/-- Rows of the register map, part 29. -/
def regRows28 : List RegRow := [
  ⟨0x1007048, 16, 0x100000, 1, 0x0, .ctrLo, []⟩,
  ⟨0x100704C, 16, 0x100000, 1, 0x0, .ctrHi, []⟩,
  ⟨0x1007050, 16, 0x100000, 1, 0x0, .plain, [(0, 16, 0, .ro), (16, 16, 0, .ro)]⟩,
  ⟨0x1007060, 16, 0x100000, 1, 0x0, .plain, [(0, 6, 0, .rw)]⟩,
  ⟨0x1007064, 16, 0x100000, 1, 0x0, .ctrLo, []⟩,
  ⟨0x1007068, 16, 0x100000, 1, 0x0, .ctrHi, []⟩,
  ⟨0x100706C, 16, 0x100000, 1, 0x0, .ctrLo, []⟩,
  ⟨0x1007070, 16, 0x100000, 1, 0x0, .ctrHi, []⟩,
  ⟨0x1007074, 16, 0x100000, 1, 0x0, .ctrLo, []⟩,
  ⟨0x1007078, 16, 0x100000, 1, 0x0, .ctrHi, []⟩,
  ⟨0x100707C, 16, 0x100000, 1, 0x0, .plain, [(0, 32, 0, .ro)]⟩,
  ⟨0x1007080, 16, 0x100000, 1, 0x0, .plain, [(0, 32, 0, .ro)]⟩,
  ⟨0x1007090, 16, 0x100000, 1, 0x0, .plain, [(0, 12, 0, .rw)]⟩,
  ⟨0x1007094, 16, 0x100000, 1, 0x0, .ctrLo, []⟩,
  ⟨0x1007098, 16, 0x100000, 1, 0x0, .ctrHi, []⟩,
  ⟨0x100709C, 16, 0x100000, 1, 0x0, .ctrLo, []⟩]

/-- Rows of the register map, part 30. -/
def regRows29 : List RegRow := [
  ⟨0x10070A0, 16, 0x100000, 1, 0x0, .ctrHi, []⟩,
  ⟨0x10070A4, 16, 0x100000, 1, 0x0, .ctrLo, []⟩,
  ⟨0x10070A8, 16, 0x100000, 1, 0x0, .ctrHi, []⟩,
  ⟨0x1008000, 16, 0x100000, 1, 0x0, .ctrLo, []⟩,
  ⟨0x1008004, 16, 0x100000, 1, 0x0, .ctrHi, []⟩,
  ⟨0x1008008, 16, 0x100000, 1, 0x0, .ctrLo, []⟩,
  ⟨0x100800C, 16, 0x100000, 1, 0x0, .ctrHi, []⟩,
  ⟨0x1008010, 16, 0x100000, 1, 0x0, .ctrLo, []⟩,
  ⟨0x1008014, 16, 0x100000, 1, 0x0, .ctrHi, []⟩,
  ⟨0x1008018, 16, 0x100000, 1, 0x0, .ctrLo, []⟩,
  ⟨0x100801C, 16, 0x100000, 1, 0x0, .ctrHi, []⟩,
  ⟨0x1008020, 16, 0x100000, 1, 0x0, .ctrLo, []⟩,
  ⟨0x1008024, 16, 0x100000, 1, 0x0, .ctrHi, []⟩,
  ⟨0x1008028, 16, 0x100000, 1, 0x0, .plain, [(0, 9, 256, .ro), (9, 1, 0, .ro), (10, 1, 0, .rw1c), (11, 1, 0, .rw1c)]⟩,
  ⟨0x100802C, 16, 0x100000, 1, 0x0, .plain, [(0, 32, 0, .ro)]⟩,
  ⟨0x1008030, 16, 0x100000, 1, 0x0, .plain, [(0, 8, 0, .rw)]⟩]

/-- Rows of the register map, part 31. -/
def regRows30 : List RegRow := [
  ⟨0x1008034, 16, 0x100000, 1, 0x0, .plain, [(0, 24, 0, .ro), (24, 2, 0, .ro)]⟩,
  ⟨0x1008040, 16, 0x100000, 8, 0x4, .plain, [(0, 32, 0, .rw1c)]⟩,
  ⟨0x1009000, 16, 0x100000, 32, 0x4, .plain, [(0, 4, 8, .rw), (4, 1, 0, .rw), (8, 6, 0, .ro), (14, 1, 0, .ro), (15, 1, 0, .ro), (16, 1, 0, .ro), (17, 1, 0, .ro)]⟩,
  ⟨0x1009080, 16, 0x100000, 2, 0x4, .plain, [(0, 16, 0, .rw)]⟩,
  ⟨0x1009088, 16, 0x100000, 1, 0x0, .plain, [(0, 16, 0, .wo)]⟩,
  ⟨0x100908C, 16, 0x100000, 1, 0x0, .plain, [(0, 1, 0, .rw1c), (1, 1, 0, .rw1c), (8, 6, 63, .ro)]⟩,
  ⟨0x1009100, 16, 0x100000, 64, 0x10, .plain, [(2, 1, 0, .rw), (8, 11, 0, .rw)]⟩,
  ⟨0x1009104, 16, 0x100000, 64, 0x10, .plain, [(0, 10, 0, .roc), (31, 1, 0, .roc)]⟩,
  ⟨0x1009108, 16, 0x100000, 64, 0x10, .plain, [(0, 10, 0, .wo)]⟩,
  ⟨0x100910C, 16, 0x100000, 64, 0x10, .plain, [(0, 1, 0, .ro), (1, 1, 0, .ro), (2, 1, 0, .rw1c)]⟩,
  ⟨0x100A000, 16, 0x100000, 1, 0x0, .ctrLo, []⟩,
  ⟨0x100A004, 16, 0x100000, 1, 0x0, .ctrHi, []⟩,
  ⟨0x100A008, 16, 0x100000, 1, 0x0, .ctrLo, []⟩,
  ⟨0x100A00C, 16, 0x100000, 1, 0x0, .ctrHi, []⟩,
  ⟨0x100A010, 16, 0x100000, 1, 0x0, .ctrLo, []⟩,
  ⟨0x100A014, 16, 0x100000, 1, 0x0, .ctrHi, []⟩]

• • • •

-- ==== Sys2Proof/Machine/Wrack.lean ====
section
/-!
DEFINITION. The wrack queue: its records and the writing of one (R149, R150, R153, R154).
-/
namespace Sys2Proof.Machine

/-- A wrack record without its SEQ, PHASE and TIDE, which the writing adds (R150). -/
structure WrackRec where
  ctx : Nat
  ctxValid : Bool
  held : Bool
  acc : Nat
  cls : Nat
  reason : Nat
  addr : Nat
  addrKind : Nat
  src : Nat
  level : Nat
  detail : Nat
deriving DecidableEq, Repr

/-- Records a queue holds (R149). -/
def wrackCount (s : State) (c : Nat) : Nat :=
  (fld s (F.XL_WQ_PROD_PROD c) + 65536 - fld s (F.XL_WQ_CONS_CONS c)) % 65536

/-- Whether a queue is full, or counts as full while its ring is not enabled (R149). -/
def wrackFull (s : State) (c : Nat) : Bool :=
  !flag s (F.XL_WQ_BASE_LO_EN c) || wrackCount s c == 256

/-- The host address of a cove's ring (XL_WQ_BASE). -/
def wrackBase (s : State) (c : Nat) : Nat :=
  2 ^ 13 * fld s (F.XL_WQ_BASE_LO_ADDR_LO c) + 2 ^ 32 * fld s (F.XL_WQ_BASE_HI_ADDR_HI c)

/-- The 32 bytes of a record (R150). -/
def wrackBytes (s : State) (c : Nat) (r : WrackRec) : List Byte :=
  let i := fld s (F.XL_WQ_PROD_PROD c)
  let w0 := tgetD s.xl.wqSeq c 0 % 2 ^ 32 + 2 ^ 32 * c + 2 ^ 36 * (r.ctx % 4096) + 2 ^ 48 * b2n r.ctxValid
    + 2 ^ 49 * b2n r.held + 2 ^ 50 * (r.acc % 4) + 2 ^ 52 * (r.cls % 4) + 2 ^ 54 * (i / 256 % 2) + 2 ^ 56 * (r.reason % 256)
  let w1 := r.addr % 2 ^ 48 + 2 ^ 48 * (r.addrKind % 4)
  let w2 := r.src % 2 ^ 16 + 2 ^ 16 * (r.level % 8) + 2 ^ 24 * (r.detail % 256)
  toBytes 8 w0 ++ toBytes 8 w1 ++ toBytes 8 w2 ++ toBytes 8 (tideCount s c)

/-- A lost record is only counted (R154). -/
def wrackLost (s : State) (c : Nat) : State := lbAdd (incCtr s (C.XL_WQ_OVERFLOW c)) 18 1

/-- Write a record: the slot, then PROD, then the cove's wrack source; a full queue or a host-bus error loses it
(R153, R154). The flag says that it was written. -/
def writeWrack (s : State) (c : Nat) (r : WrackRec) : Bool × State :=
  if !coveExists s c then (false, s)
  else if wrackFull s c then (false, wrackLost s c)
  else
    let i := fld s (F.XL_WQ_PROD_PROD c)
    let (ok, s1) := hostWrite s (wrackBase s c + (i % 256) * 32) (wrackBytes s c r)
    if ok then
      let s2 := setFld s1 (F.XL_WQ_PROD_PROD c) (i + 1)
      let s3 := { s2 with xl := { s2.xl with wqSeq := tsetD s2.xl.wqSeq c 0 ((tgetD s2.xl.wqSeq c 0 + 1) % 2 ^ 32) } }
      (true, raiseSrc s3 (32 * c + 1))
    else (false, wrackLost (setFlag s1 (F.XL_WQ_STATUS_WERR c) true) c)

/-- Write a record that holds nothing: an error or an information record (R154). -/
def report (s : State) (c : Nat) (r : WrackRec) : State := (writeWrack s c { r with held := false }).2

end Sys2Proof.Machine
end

• • • •

● **TRY IT**: The word is "writing". Copy every line above where it appears.

● **ANSWER TO THIS EXERCISE**:
DEFINITION. The wrack queue: its records and the writing of one (R149, R150, R153, R154).
/-- A wrack record without its SEQ, PHASE and TIDE, which the writing adds (R150). -/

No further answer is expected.